You mentioned “In the fourth Ariya jhana, basically, all anusaya are absent, including the avijja anusaya.”
I take it that only Arahants and the Buddha can attain the fourth Ariya jhana?
June 19, 2022 at 6:18 am #38123
That is possibly correct.
November 24, 2022 at 10:22 am #41494
‘Why don’t I keep practicing the breathless absorption?’
yannūnāhaṁ appāṇakaṁyeva jhānaṁ jhāyeyyan’ti.
– Breathless absorption being mentioned here, is this the same as the 4th jhana?
-“appāṇakaṁyeva jhānaṁ” is another name for the 4th jhana?
“So I cut off my breathing through my mouth and nose and ears”
So kho ahaṁ, aggivessana, mukhato ca nāsato ca kaṇṇato ca assāsapassāse uparundhiṁ.
– I see the word “assāsapassāse” here, we know assāsapassāse can have 2 different meanings. The conventional meaning of breathing in and out, and the deeper meaning of taking in the noble 8 fold path and discarding what’s not the noble 8 fold path. From what I can understand of the Pali words in the sentence, I don’t believe assāsapassāse latter meaning fits here, but the conventional meaning of breathing in and out would make more sense to me. But I don’t see the word “assāsapassāse” in that sentence being translated as breathing in and out.
– So I’m wondering if “so I cut off my breathing through my mouth and nose and ears” is correct or a good enough translation for “”mukhato ca nāsato ca kaṇṇato ca assāsapassāse uparundhiṁ”? If it is not, can you provide us with another translation?
November 24, 2022 at 11:15 am #41495
Any verse in a sutta needs to be analyzed in context. The above verses refer to when our Bodhisatta went through six years of “unfruitful efforts,” subjecting the body to hardships.
Again, it is a good idea to read a sutta with Plai and English side-by-side (keeping in mind that translations of some verses are incorrect). I am linking to emphasize the above point (“Before my awakening”):
“Mahāsaccaka Sutta (MN 36)”
The translation is correct here:
“So I cut off my breathing through my mouth and nose and ears
So kho ahaṁ, aggivessana, mukhato ca nāsato ca kaṇṇato ca assāsapassāse uparundhiṁ.”
– The Bodhisatta was trying a practice implemented by some ascetics to “remove defilements by subjecting the body to hardships.” “assāsapassāsa” in the above verse DOES refer to “breathing in and out.” He was forcefully stopping breathing in and out. This is why it is CRITICAL to note the context. Read the whole sutta, not just specific verses.

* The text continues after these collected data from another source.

/-- The bar at an index below `notes_count` is read whole (R66, R196). -/
theorem CellsDefined.barSlice_ne_error {k : Word} {s : State} {f : Fault} (h : CellsDefined s)
    (hk : k.toNat < s.notesCount.toNat) : barSlice k s ≠ .error f := by
  have hend := sliceEnd_le s.notes k.toNat (s.notesCount.toNat - k.toNat)
  obtain ⟨ws, hws⟩ := Memory.readRange_of_defined (m := s.notes) (i := k.toNat)
    (n := sliceEnd s.notes k.toNat (s.notesCount.toNat - k.toNat) - k.toNat) fun a _ ha =>
      Memory.read_isSome (by rw [h, List.mem_range]; omega)
  intro hf
  cases hws.symm.trans hf

/-! ### What a part may do -/

/-- `OUT` and its counter are as before. -/
def OutKept (s t : State) : Prop := t.out = s.out ∧ t.opos = s.opos

/-- In `DECODE` mode the mode stays and nothing is written to `OUT`. -/
def Silent (s t : State) : Prop := s.mode = .decode → t.mode = .decode ∧ OutKept s t

theorem Silent.of_regs {s t : State} (hm : t.mode = s.mode) (ho : t.out = s.out) (hp : t.opos = s.opos) : Silent s t :=
  fun hd => ⟨hm.trans hd, ho, hp⟩

theorem Silent.refl (s : State) : Silent s s := .of_regs rfl rfl rfl

theorem Silent.trans {s t u : State} (h1 : Silent s t) (h2 : Silent t u) : Silent s u := by
  intro hd
  obtain ⟨hdt, ho, hp⟩ := h1 hd
  obtain ⟨hdu, ho', hp'⟩ := h2 hdt
  exact ⟨hdu, ho'.trans ho, hp'.trans hp⟩

theorem silent_emit (e : Event) (s : State) : Silent s (emit e s) := .of_regs rfl rfl rfl

theorem silent_drive (s : State) : Silent s (drive s) := .of_regs rfl rfl rfl

theorem silent_passFrame (s : State) : Silent s (passFrame s) := .of_regs rfl rfl rfl

theorem silent_beginNotes (s : State) : Silent s (beginNotes s) := .of_regs rfl rfl rfl

theorem silent_beginBars (s : State) : Silent s (beginBars s) := .of_regs rfl rfl rfl

theorem silent_copyWord (w : Word) (s : State) : Silent s (copyWord w s) := by
  intro hd
  rw [copyWord_of_decode w (by simp [hd])]
  exact Silent.refl s hd

theorem silent_copyGap (n : Nat) (s : State) : Silent s (copyGap n s) := by
  intro hd
  rw [copyGap_of_decode n (by simp [hd])]
  exact Silent.refl s hd

/-- The part begun in `s` is silent whether it completes or raises a fault, and is stuck only where `D` says so. -/
def Careful (D : Prop) (s : State) (x : Act α) : Prop :=
  match x with
  | .done _ t => Silent s t
  | .raised t => Silent s t
  | .stuck _ => D

variable {D : Prop}

theorem careful_done {s t : State} (a : α) (h : Silent s t) : Careful D s (.done a t) := h

/-- Fault entry writes nothing to `OUT` (R281). -/
theorem careful_raise (k : FaultKind) (info : FInfo) (s : State) : Careful D s (.raised (raise k info s) : Act α) :=
  Silent.of_regs rfl rfl rfl

/-- Careful work after silent work is careful. -/
theorem Silent.careful {s t : State} {x : Act α} (h : Silent s t) (hx : Careful D t x) : Careful D s x := by
  cases x with
  | done a u => exact h.trans hx
  | raised u => exact h.trans hx
  | stuck f => exact hx

theorem careful_bind {s : State} {x : Act α} {f : α → State → Act β} (hx : Careful D s x)
    (hf : ∀ a t, x = .done a t → Careful D t (f a t)) : Careful D s (x.bind f) := by
  cases x with
  | done a t => exact Silent.careful hx (hf a t rfl)
  | raised t => exact hx
  | stuck f => exact hx

/-! ### FU, CS and NC -/

theorem fuFrame_careful (f : Frame) (s : State) : Careful D s (fuFrame f s) := by
  cases hf : isBinary f with
  | true =>
    by_cases h2 : s.fcnt = 2#2
    · rw [fuFrame_last hf h2]
      exact careful_done _ (.of_regs rfl rfl rfl)
    · rw [fuFrame_part hf h2]
      exact careful_done _ (.of_regs rfl rfl rfl)
  | false =>
    by_cases h0 : s.fcnt = 0#2
    · rw [fuFrame_blank hf h0]
      exact careful_done _ (.of_regs rfl rfl rfl)
    · rw [fuFrame_inner_blank hf h0]
      exact careful_raise _ _ s

theorem fuAtEnd_careful (s : State) : Careful D s (fuAtEnd s) := by
  unfold fuAtEnd
  split
  · exact careful_done _ (.of_regs rfl rfl rfl)
  · exact careful_raise _ _ s

theorem readFrames_careful : ∀ (fs : List Frame) (s : State), Careful D s (readFrames fs s)
  | [], s => careful_bind (fuAtEnd_careful s) fun _ t _ => careful_done _ (.refl t)
  | f :: fs, s =>
    (silent_passFrame s).careful <| careful_bind (fuFrame_careful f _) fun r t _ =>
      match r with
      | some _ => careful_done _ (.refl t)
      | none => readFrames_careful fs t

theorem fuRead_careful (s : State) : Careful D s (fuRead s) := readFrames_careful _ s

theorem readBlockWord_careful (s : State) : Careful D s (readBlockWord s) :=
  careful_bind (fuRead_careful s) fun r t _ =>
    match r with
    | .word _ _ => careful_done _ (.refl t)
    | .endOfStream _ => careful_raise _ _ t

theorem csVerify_careful (e c : Word) (j : Option Nat) (s : State) : Careful D s (csVerify e c j s) := by
  rw [csVerify_eq]
  split
  · exact careful_done _ (.refl s)
  · exact careful_raise _ _ s

theorem nameArticulation_careful (c : BitVec 4) (j : Option Nat) (w : Option Word) (s : State) :
    Careful D s (nameArticulation c j w s) := by
  rw [nameArticulation_eq]
  split
  · exact careful_done _ (.refl s)
  · exact careful_raise _ _ s

/-! ### A Notes block -/

theorem silent_takeNotesCount (n : Word) (g : Nat) (s : State) : Silent s (takeNotesCount n g s) := by
  have hgap : Silent s (if s.seq = .expectLeaderGap then copyGap g (emit (.gap .leader g) s) else s) := by
    split
    · exact (silent_emit _ s).trans (silent_copyGap g _)
    · exact .refl s
  refine hgap.trans (.trans ?_ ((silent_emit _ _).trans (silent_copyWord n _)))
  exact .of_regs rfl rfl rfl

theorem noteContent_careful (w : Word) (i j : Nat) (s : State) : Careful D s (noteContent w i j s) := by
  unfold noteContent
  split
  · exact careful_done _ (silent_emit _ s)
  · exact careful_done _ (silent_emit _ s)
  · exact careful_bind (nameArticulation_careful _ _ _ s) fun _ t _ => careful_done _ (silent_emit _ t)

theorem takeNotesContent_careful (w : Word) (j : Nat) (s : State) : Careful D s (takeNotesContent w j s) := by
  have hstore : Silent s { s with notes := s.notes.write s.idx w, sumIn := csAdd s.sumIn w } := .of_regs rfl rfl rfl
  refine hstore.careful (careful_bind (noteContent_careful w _ j _) fun wOut t _ => careful_done _ ?_)
  have hsum : Silent t { t with sumOut := csAdd t.sumOut wOut } := .of_regs rfl rfl rfl
  exact hsum.trans ((silent_copyWord wOut _).trans (.of_regs rfl rfl rfl))

theorem takeNotesChecksum_careful (c : Word) (j : Nat) (s : State) : Careful D s (takeNotesChecksum c j s) :=
  careful_bind (csVerify_careful c _ _ s) fun _ t _ =>
    careful_done _ ((silent_emit _ t).trans ((silent_copyWord t.sumOut _).trans (.of_regs rfl rfl rfl)))

theorem notesLoop_careful : ∀ (n : Nat) (s : State), Careful D s (notesLoop n s)
  | 0, s => careful_done _ (.refl s)
  | n + 1, s =>
    careful_bind (readBlockWord_careful s) fun r t _ =>
      careful_bind (takeNotesContent_careful r.w r.j t) fun _ u _ => notesLoop_careful n u

theorem parseNotes_careful (s : State) : Careful D s (parseNotes s) :=
  (silent_beginNotes s).careful <| careful_bind (readBlockWord_careful _) fun r t _ =>
    (silent_takeNotesCount r.w r.g t).careful <| careful_bind (notesLoop_careful _ _) fun _ u _ =>
      careful_bind (readBlockWord_careful u) fun c v _ => takeNotesChecksum_careful c.w c.j v

/-! ### A Bars block, which alone reads `NOTES` -/

/-- The cells of `NOTES` are defined, or what is said does not depend on it. -/
def Readable (D : Prop) (s : State) : Prop := CellsDefined s ∨ D

theorem Readable.congr {s t : State} (h : Readable D s) (hn : t.notes = s.notes) (hc : t.notesCount = s.notesCount) :
    Readable D t := h.imp_left fun h => h.congr hn hc

/-- A change of the block structure that leaves `NOTES` and its count leaves `NOTES` readable. -/
theorem Readable.of_blockRegs {s t : State} {b : BlockRegs} (h : Readable D s) (hb : blockRegs t = b)
    (hn : b.notes = s.notes) (hc : b.notesCount = s.notesCount) : Readable D t :=
  h.congr ((congrArg BlockRegs.notes hb).trans hn) ((congrArg BlockRegs.notesCount hb).trans hc)

theorem Readable.of_barSlice_error {k : Word} {s : State} {f : Fault} (h : Readable D s)
    (hk : k.toNat < s.notesCount.toNat) (hf : barSlice k s = .error f) : D :=
  h.resolve_left fun hc => hc.barSlice_ne_error hk hf

theorem takeBarsCount_careful (n : Word) (g j : Nat) (s : State) : Careful D s (takeBarsCount n g j s) := by
  unfold takeBarsCount
  split
  · exact careful_raise _ _ s
  · have hgap : Silent s (copyGap g (emit (.gap .notesBars g) s)) := (silent_emit _ s).trans (silent_copyGap g _)
    refine careful_done _ (hgap.trans (.trans ?_ ((silent_emit _ _).trans (silent_copyWord n _))))
    exact .of_regs rfl rfl rfl

theorem barContent_careful (w : Word) (i j : Nat) {s : State} (hs : Readable D s) : Careful D s (barContent w i j s) := by
  unfold barContent
  split
  · exact careful_done _ (silent_emit _ s)
  · split
    · exact careful_raise _ _ s
    · split
      · exact careful_done _ (silent_emit _ s)
      · exact hs.of_barSlice_error (Nat.lt_of_not_le ‹_›) ‹_›

theorem takeBarsContent_careful (w : Word) (j : Nat) {s : State} (hs : Readable D s) :
    Careful D s (takeBarsContent w j s) := by
  have hsum : Silent s { s with sumIn := csAdd s.sumIn w } := .of_regs rfl rfl rfl
  exact hsum.careful <| careful_bind (barContent_careful w _ j (hs.congr rfl rfl)) fun _ t _ =>
    careful_done _ ((silent_copyWord w t).trans (.of_regs rfl rfl rfl))

theorem takeBarsChecksum_careful (c : Word) (j : Nat) (s : State) : Careful D s (takeBarsChecksum c j s) :=
  careful_bind (csVerify_careful c _ _ s) fun _ t _ =>
    careful_done _ ((silent_emit _ t).trans ((silent_copyWord c _).trans (.of_regs rfl rfl rfl)))

theorem barsLoop_careful : ∀ (n : Nat) {s : State}, Readable D s → Careful D s (barsLoop n s)
  | 0, s, _ => careful_done _ (.refl s)
  | n + 1, s, hs =>
    careful_bind (readBlockWord_careful s) fun r t ht =>
      have htr : Readable D t := hs.of_blockRegs (readBlockWord_blockRegs ht) rfl rfl
      careful_bind (takeBarsContent_careful r.w r.j htr) fun _ _ hu =>
        barsLoop_careful n (htr.of_blockRegs (takeBarsContent_blockRegs hu) rfl rfl)

theorem parseBars_careful {s : State} (hs : Readable D s) : Careful D s (parseBars s) :=
  (silent_beginBars s).careful <| careful_bind (readBlockWord_careful _) fun r t ht =>
    have htr : Readable D t := hs.of_blockRegs (readBlockWord_blockRegs ht) rfl rfl
    careful_bind (takeBarsCount_careful r.w r.g r.j t) fun _ _ hu =>
      careful_bind (barsLoop_careful _ (htr.of_blockRegs (takeBarsCount_blockRegs hu) rfl rfl)) fun _ v _ =>
        careful_bind (readBlockWord_careful v) fun c x _ => takeBarsChecksum_careful c.w c.j x

/-! ### Runs -/

theorem endOfTape_careful (g : Nat) (s : State) : Careful D s (endOfTape g s) :=
  careful_bind (fuRead_careful s) fun _ t _ =>
    careful_done _ ((silent_emit _ t).trans ((silent_copyGap g _).trans (.of_regs rfl rfl rfl)))

theorem silent_nextVoice (g : Nat) (s : State) : Silent s (nextVoice g s) :=
  (silent_emit _ s).trans ((silent_copyGap s.gapLen _).trans (.of_regs rfl rfl rfl))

But the translation of the first verse you quoted is INCORRECT:
“‘Why don’t I keep practicing the breathless absorption?’

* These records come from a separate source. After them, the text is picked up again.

-- ==== Sys2Proof/Safety.lean ====
section
/-! DEFINITION. The terms the statements use: the invariant of the machine, the events that leave a run
alone, the whole of a MIX as one function of the state that issues it, and the exact value of a binary64
pattern. -/

namespace Sys2Proof.Machine

/-! ## The invariant -/

/-- The parameters are legal (00_scope R6), and there are MAX_SOURCES slots and WORK entries (10_state
R40, R51). -/
abbrev State.ShapeOk (s : State) : Prop :=
  s.cfg.Legal ∧ s.slots.length = s.cfg.maxSources ∧ s.work.length = s.cfg.maxSources

/-- STATUS is as 10_state R25 and 60_exceptions R222, R230 leave it: never DONE with ERR; ERR only with a
code, DONE only without; no reserved code; a slot index only with codes 0x08 to 0x0A, and one that
exists. -/
abbrev State.FlagsOk (s : State) : Prop :=
  (s.done = true → s.err = false ∧ s.errcode = 0) ∧ (s.err = true → s.errcode ≠ 0) ∧
    s.errcode.toNat ≤ 0x0A ∧ (s.errslot ≠ 0 → 0x08 ≤ s.errcode.toNat) ∧
    s.errslot.toNat < s.cfg.maxSources

/-- DMEM is in its canonical form and lists only addresses below MEM_SIZE (20_memory R60). -/
abbrev State.MemOk (s : State) : Prop :=
  Memory.wf s.mem = true ∧ ∀ c ∈ s.mem, c.1 < s.cfg.memSize

/-- Every output window the host has a duty for lies inside DMEM (20_memory R67). -/
abbrev State.DutiesOk (s : State) : Prop :=
  ∀ d ∈ s.duties, s.inDmem d.out.base d.out.size = true

/-- A run in progress is one that validation accepted (10_state R38, 20_memory R67), no report of an
earlier command is left, and POS is a whole number of samples (43_mixer R172). -/
abbrev State.RunOk (s : State) : Prop :=
  s.phase ≠ .idle →
    s.done = false ∧ s.err = false ∧ s.errcode = 0 ∧ s.mixError = none ∧
      s.pos.toNat % s.bs = 0 ∧ s.pos.toNat ≤ s.req ∧ s.duties.head? = some s.runDuty

/-- PHASE agrees with POS and the bytes written past it (43_mixer R172, R176; 10_state R51), and the bytes
held are those of the current sample still to write (20_memory R74). -/
abbrev State.PhaseOk (s : State) : Prop :=
  (s.held.length = if s.phase = .sample ∧ s.beat ≠ 0 then s.bs - s.beat else 0) ∧
    (s.phase = .idle → s.beat = 0 ∧ s.tainted = false) ∧
    (s.phase = .sample →
      (s.pos.toNat + s.bs ≤ s.len ∧ s.beat < s.bs) ∨
        (s.len < s.bs ∧ s.pos.toNat = 0 ∧ s.beat = 0)) ∧
    (s.phase = .tail → s.pos.toNat = s.req ∧ s.req + s.beat < s.len) ∧
    (s.phase = .finish → s.pos.toNat = s.req ∧ s.req + s.beat = s.len)

/-- The invariant every step keeps. -/
abbrev State.Inv (s : State) : Prop :=
  s.ShapeOk ∧ s.FlagsOk ∧ s.MemOk ∧ s.DutiesOk ∧ s.RunOk ∧ s.PhaseOk

/-! ## A whole MIX as one function (43_mixer R165, R179) -/

/-- The record of source i after a number of frames of a run that starts in s (43_mixer R173). -/
def State.recordAfter (s : State) (frames i : Nat) : Work :=
  (crossfade s.cfg (s.slot i).tfrom (s.slot i).tto)^[frames] (s.slot i).record

/-- The volume-scaled value of source i in sample j of a run that starts in s: the sample's frame has had
its crossfade step (43_mixer R163, R173, R174). -/
def State.inputValue (s : State) (j i : Nat) : F64 :=
  fmul (decodeSample (s.mem.readBytes ((s.slot i).bufBase.toNat + j * s.bs) s.bs) s.bs)
    (s.recordAfter (j / s.channels.toNat + 1) i).vol

/-- The bytes of output sample j of a run that starts in s (43_mixer R174). -/
def State.outputSample (s : State) (j : Nat) : List Byte :=
  encodeSample (mixFold ((List.range s.count).map (s.inputValue j))) s.bs

/-- All LENGTH output bytes of a run that starts in s (43_mixer R174, R176). -/
def State.output (s : State) : List Byte :=
  (List.range (s.len / s.bs)).flatMap s.outputSample ++ List.replicate (s.len - s.req) 0x00

/-- How many frames a run that starts in s begins (43_mixer R177). -/
def State.frames (s : State) : Nat := (s.len / s.bs + (s.channels.toNat - 1)) / s.channels.toNat

/-- How many steps a run takes after its acceptance: sample steps, tail writes, finish (70 R276). -/
def State.runLength (s : State) : Nat := s.len / s.bs + s.len % s.bs + 1

/-- The state after a whole MIX issued in s, as one step (43_mixer R179). -/
def State.mixWhole (s : State) : State :=
  { s with
    done := true, err := false, errcode := 0, errslot := 0
    pos := BitVec.ofNat 32 s.req
    phase := .idle, beat := 0, held := [], tainted := false
    mem := Memory.writeBytes s.mem s.outBase.toNat s.output
    slots := s.slots.mapIdx fun i x =>
      if i < s.count then Slot.store x (s.recordAfter s.frames i) else x
    work := s.work.mapIdx fun i r => if i < s.count then s.recordAfter s.frames i else r
    duties := s.runDuty :: s.duties }

/-- An event that starts no run, ends none early and keeps the host's duty: no CMD write, no host DMEM
write, no reset (70 R265, R266). -/
def Event.quiet : Event → Bool
  | .reg (.write word _) => word != cmdPort
  | .reg (.read _) => true
  | .memWrite _ _ => false
  | .memRead _ _ => true
  | .wait => true
  | .runStep => true
  | .runByte => true
  | .reset _ => false

/-- A host write of n bytes from a on touches a window that the duty forbids (70 R266), by its addresses. -/
abbrev Duty.TouchedBy (d : Duty) (a n : Nat) : Prop :=
  ∃ x, a ≤ x ∧ x < a + n ∧ (d.out.has x = true ∨ ∃ v ∈ d.ins, v.has x = true)

/-! ## How a command ends -/

/-- s after a command that completed and changed nothing else: acceptance, then completion (44_control
R201, R203). -/
def State.completed (s : State) : State :=
  { s with done := true, err := false, errcode := 0, errslot := 0 }

/-- s after a rejected command: acceptance, then error entry (44_control R201, 60_exceptions R230). -/
def State.rejected (s : State) (code : BitVec 8) (slot : Nat) : State :=
  { s with done := false, err := true, errcode := code, errslot := BitVec.ofNat 16 slot }

/-- s after a command dropped while BUSY (44_control R202). -/
def State.discarded (s : State) : State := { s with dropped := true }

/-- The words that spell a command (30_encoding R80 to R83), by arithmetic on the word: RSV is 0, and OP is
one of the eight with every field its format does not use 0. -/
abbrev SpellsCommand (v : Word) : Prop :=
  v.toNat / 2 ^ 32 = 0 ∧
    ((v.toNat = 0x00 ∨ v.toNat = 0x01 ∨ v.toNat = 0x20 ∨ v.toNat = 0x30) ∨
      ((v.toNat % 2 ^ 8 = 0x10 ∨ v.toNat % 2 ^ 8 = 0x11) ∧ v.toNat / 2 ^ 16 = 0) ∨
      ((v.toNat % 2 ^ 8 = 0x21 ∨ v.toNat % 2 ^ 8 = 0x40) ∧ v.toNat / 2 ^ 8 % 2 ^ 8 = 0))

/-- The offset bits 11:3 of a byte offset of the register port (10_state R20). -/
def portOf (offset : Nat) : BitVec 9 := BitVec.ofNat 9 (offset / 8)

/-! ## The checks of a MIX, spelled out (43_mixer R167 to R169) -/

/-- REQ, from the registers (20_memory R66). -/
def State.wholeBytes (s : State) : Nat :=
  s.length.toNat / (s.bitdepth.toNat / 8) * (s.bitdepth.toNat / 8)

/-- Checks 1 to 6 pass. -/
abbrev State.FormatOk (s : State) : Prop :=
  s.nbuf = s.nrec ∧ s.nbuf.toNat ≤ s.cfg.maxSources ∧ s.bitdepth.toNat % 8 = 0 ∧
    s.cfg.AcceptsWidth (s.bitdepth.toNat / 8) ∧ s.channels ≠ 0 ∧
    ¬(0 < s.length.toNat ∧ s.cfg.memSize < s.outBase.toNat + s.length.toNat)

/-- Check 7 fails for slot i. -/
abbrev State.ShortBuffer (s : State) (i : Nat) : Prop := (s.slot i).bufLen.toNat < s.wholeBytes

/-- Check 8 fails for slot i. -/
abbrev State.BufferOutside (s : State) (i : Nat) : Prop :=
  0 < s.wholeBytes ∧ s.cfg.memSize < (s.slot i).bufBase.toNat + s.wholeBytes

/-- Check 9 fails for slot i. -/
abbrev State.BufferOverlaps (s : State) (i : Nat) : Prop :=
  0 < s.wholeBytes ∧ 0 < s.length.toNat ∧
    s.outBase.toNat < (s.slot i).bufBase.toNat + s.wholeBytes ∧
    (s.slot i).bufBase.toNat < s.outBase.toNat + s.length.toNat

/-- Every check passes. -/
abbrev State.AcceptsMix (s : State) : Prop :=
  s.FormatOk ∧
    ∀ i < s.nbuf.toNat, ¬s.ShortBuffer i ∧ ¬s.BufferOutside i ∧ ¬s.BufferOverlaps i

/-! ## Exact values -/

/-- A pattern that is neither a NaN nor an infinity. -/
abbrev FiniteF64 (x : F64) : Prop := fExp x ≠ 2047

/-- The exact value of a finite pattern, in units of 2^-1074 (00_scope R10). -/
def fInt (x : F64) : Int := signedInt (fSign x) (fUnits x)

/-- r is n/d units of 2^-1074 rounded to binary64 by roundTiesToEven, d > 0 (00_scope R10): an infinity
from halfway past the largest finite value on; else a finite value no other is nearer than, and even
where another is as near. -/
def RoundsTo (r : F64) (n : Int) (d : Nat) : Prop :=
  if (2 ^ 54 - 1) * 2 ^ 2044 * d ≤ n.natAbs then r = fInf (n < 0)
  else
    FiniteF64 r ∧
      ∀ y : F64, FiniteF64 y →
        (n - fInt r * d).natAbs ≤ (n - fInt y * d).natAbs ∧
          ((n - fInt r * d).natAbs = (n - fInt y * d).natAbs → fInt y ≠ fInt r → fFrac r % 2 = 0)

end Sys2Proof.Machine
end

yannūnāhaṁ appāṇakaṁyeva jhānaṁ jhāyeyyan’ti.”
– Here, “jhānaṁ jhāyeyyan’ti” is INCORRECTLY translated as “breathless absorption.”
– As we have discussed, “jhāyi” means to “burn,” specifically to “burn defilements.” The Bodhisatta thought, “Why don’t I try burning defilements (by stop breathing)”?
– See “Jhāna, Jhāya, and Jhāyi – Different Meanings”
This is why it is dangerous to translate (or read) Pali suttas word-by-word without understanding the context!